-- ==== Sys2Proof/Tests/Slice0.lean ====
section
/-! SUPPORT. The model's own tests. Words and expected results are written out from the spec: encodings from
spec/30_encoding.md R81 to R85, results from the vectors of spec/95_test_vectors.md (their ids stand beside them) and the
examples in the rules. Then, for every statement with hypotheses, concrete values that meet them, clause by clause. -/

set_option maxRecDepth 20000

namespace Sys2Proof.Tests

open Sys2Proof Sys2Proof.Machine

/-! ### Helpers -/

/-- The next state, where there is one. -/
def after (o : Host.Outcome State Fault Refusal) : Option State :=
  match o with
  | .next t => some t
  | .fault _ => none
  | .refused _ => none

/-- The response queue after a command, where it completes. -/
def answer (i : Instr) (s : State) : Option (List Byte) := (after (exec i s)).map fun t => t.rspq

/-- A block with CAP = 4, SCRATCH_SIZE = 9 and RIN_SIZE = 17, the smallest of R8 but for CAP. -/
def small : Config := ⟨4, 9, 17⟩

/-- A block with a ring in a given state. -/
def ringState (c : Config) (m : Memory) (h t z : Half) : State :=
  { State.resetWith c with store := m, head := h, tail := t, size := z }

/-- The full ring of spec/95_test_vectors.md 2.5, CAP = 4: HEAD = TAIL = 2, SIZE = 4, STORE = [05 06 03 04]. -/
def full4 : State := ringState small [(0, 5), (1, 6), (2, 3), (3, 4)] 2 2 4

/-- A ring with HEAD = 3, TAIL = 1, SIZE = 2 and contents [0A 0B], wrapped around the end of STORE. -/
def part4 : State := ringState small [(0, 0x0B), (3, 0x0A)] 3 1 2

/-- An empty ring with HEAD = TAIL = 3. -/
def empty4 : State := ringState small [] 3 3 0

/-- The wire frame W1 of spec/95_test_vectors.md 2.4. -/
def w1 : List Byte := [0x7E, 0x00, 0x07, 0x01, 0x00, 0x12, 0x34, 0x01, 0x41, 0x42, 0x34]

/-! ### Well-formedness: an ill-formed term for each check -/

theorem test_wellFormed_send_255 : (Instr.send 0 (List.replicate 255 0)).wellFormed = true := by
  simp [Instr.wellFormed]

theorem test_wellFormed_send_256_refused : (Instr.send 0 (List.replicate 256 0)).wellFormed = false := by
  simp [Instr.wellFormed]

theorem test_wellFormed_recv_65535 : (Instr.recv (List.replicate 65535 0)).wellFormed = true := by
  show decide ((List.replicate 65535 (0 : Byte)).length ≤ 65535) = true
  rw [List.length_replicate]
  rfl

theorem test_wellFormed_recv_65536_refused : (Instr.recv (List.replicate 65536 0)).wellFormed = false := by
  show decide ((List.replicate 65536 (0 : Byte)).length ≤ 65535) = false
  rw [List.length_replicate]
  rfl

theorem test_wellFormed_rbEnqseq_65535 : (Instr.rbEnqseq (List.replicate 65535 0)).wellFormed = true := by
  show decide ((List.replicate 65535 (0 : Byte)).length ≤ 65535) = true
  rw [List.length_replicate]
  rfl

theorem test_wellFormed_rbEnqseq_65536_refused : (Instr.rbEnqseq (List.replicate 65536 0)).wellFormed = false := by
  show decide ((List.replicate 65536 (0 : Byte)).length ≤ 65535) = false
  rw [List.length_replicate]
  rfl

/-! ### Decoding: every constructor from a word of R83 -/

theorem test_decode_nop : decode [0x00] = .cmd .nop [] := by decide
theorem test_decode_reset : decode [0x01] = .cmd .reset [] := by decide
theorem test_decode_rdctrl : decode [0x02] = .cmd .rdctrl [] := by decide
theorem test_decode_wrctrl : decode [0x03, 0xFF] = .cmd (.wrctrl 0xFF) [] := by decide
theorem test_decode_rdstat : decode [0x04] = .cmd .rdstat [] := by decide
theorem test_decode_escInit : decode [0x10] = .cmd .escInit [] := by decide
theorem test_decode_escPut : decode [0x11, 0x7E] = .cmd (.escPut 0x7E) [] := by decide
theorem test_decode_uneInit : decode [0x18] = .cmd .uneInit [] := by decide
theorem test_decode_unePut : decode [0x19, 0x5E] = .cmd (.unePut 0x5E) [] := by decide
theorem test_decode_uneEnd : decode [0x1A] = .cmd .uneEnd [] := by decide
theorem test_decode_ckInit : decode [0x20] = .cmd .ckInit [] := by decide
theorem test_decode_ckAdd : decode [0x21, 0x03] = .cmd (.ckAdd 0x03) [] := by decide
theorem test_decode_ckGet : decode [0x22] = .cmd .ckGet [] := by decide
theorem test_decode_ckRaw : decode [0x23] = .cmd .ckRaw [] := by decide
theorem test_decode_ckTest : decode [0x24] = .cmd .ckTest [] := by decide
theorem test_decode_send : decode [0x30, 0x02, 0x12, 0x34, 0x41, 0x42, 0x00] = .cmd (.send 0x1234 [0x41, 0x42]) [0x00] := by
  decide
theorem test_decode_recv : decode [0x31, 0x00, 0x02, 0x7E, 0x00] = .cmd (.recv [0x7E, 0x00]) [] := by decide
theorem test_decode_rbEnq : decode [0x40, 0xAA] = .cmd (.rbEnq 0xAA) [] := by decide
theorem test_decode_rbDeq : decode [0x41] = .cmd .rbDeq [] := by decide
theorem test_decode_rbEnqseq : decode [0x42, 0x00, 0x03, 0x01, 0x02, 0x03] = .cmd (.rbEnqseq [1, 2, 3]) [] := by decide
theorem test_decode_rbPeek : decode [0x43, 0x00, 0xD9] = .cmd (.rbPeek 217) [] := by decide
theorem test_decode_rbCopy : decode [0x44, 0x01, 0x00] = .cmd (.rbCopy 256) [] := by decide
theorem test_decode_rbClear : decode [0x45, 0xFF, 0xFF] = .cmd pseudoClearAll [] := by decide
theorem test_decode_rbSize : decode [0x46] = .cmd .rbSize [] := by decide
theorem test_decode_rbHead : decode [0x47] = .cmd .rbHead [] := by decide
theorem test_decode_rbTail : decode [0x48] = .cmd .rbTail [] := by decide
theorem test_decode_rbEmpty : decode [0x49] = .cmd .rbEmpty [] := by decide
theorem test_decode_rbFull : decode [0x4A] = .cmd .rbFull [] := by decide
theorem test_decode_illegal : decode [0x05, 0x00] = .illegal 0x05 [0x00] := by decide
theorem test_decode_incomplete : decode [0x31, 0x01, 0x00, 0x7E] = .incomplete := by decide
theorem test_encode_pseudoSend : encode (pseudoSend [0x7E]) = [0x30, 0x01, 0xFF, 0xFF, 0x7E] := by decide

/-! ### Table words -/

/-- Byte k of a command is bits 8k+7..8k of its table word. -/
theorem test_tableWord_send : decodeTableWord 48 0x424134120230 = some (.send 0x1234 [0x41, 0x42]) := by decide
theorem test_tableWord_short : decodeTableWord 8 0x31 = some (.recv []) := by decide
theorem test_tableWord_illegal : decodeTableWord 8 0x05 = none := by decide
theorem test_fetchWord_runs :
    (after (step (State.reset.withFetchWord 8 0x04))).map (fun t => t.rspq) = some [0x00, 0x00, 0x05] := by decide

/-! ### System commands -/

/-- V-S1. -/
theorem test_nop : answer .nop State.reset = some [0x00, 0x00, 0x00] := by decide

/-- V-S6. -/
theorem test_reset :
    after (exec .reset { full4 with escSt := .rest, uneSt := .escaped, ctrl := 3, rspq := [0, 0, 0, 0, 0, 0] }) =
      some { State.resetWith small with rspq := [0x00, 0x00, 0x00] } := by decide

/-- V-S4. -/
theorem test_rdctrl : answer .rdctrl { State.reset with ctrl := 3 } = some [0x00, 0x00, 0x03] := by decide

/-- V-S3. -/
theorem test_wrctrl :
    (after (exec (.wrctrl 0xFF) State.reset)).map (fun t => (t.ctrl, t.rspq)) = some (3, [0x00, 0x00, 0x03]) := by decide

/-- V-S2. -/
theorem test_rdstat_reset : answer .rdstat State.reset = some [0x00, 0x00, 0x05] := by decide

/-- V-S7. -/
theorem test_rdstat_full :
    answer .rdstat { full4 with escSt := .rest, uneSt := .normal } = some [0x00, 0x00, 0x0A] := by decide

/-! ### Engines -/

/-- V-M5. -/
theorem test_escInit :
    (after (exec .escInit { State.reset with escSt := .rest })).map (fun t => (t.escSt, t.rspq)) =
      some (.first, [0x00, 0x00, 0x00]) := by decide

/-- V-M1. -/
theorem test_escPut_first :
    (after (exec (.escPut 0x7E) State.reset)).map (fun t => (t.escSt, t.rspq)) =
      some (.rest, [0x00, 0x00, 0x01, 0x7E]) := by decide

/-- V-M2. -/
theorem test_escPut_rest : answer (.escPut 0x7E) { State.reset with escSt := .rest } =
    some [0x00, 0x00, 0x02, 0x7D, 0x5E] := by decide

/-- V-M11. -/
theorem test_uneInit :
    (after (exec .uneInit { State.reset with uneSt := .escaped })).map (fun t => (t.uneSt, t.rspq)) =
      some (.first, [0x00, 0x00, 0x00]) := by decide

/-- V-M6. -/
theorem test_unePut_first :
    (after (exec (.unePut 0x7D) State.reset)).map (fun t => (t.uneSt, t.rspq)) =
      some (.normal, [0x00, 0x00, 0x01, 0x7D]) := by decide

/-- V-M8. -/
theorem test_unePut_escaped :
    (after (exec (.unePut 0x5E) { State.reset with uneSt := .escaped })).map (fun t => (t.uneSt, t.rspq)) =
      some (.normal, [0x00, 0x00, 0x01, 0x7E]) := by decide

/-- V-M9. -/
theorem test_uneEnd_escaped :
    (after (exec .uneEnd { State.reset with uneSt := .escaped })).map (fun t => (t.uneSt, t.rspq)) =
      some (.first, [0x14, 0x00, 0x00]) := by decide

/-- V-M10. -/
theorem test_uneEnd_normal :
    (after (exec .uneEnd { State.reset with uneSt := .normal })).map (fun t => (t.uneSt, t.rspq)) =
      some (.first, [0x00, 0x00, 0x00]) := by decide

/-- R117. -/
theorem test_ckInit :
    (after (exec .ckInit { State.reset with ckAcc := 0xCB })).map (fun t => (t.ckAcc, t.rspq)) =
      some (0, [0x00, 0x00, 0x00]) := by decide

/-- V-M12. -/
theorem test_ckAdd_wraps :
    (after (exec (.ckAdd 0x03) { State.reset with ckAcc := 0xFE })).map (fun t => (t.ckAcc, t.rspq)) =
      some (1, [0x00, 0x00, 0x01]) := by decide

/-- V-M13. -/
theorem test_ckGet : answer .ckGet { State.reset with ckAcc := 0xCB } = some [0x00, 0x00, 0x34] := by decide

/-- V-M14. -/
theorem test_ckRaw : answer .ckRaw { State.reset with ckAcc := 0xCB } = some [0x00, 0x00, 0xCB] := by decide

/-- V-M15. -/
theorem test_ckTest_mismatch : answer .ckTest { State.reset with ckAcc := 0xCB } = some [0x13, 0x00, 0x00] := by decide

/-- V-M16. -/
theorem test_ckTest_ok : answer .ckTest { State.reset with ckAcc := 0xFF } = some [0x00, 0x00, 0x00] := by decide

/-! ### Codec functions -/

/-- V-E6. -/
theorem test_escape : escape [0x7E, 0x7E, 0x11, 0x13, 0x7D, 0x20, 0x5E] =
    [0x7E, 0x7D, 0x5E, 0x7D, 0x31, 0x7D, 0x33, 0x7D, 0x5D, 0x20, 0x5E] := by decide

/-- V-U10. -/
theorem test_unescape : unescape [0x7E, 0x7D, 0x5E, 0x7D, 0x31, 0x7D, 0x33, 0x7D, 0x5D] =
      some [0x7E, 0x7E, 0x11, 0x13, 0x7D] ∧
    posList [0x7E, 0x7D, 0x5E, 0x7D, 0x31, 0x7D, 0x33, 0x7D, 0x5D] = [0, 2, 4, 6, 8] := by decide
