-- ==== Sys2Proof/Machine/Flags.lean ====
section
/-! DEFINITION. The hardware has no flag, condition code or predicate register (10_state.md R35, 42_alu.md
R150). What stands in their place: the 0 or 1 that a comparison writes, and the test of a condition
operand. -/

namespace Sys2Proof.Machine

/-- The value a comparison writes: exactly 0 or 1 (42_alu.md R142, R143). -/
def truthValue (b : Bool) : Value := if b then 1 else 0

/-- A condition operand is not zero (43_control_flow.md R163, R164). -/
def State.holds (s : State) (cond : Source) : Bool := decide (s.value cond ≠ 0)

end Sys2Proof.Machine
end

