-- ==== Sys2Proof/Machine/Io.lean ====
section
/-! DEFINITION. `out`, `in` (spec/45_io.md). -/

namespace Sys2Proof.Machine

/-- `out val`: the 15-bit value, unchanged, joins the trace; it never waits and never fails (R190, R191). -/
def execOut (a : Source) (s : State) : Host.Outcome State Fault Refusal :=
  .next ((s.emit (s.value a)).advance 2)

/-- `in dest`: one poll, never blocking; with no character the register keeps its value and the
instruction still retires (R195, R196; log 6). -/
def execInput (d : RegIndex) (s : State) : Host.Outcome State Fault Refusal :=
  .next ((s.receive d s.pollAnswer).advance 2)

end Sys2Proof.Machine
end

■ **Activity**:
Look through the data above for the word "comparison". Report each line where it occurs.

■ **Written response**:
R150). What stands in their place: the 0 or 1 that a comparison writes, and the test of a condition
/-- The value a comparison writes: exactly 0 or 1 (42_alu.md R142, R143). -/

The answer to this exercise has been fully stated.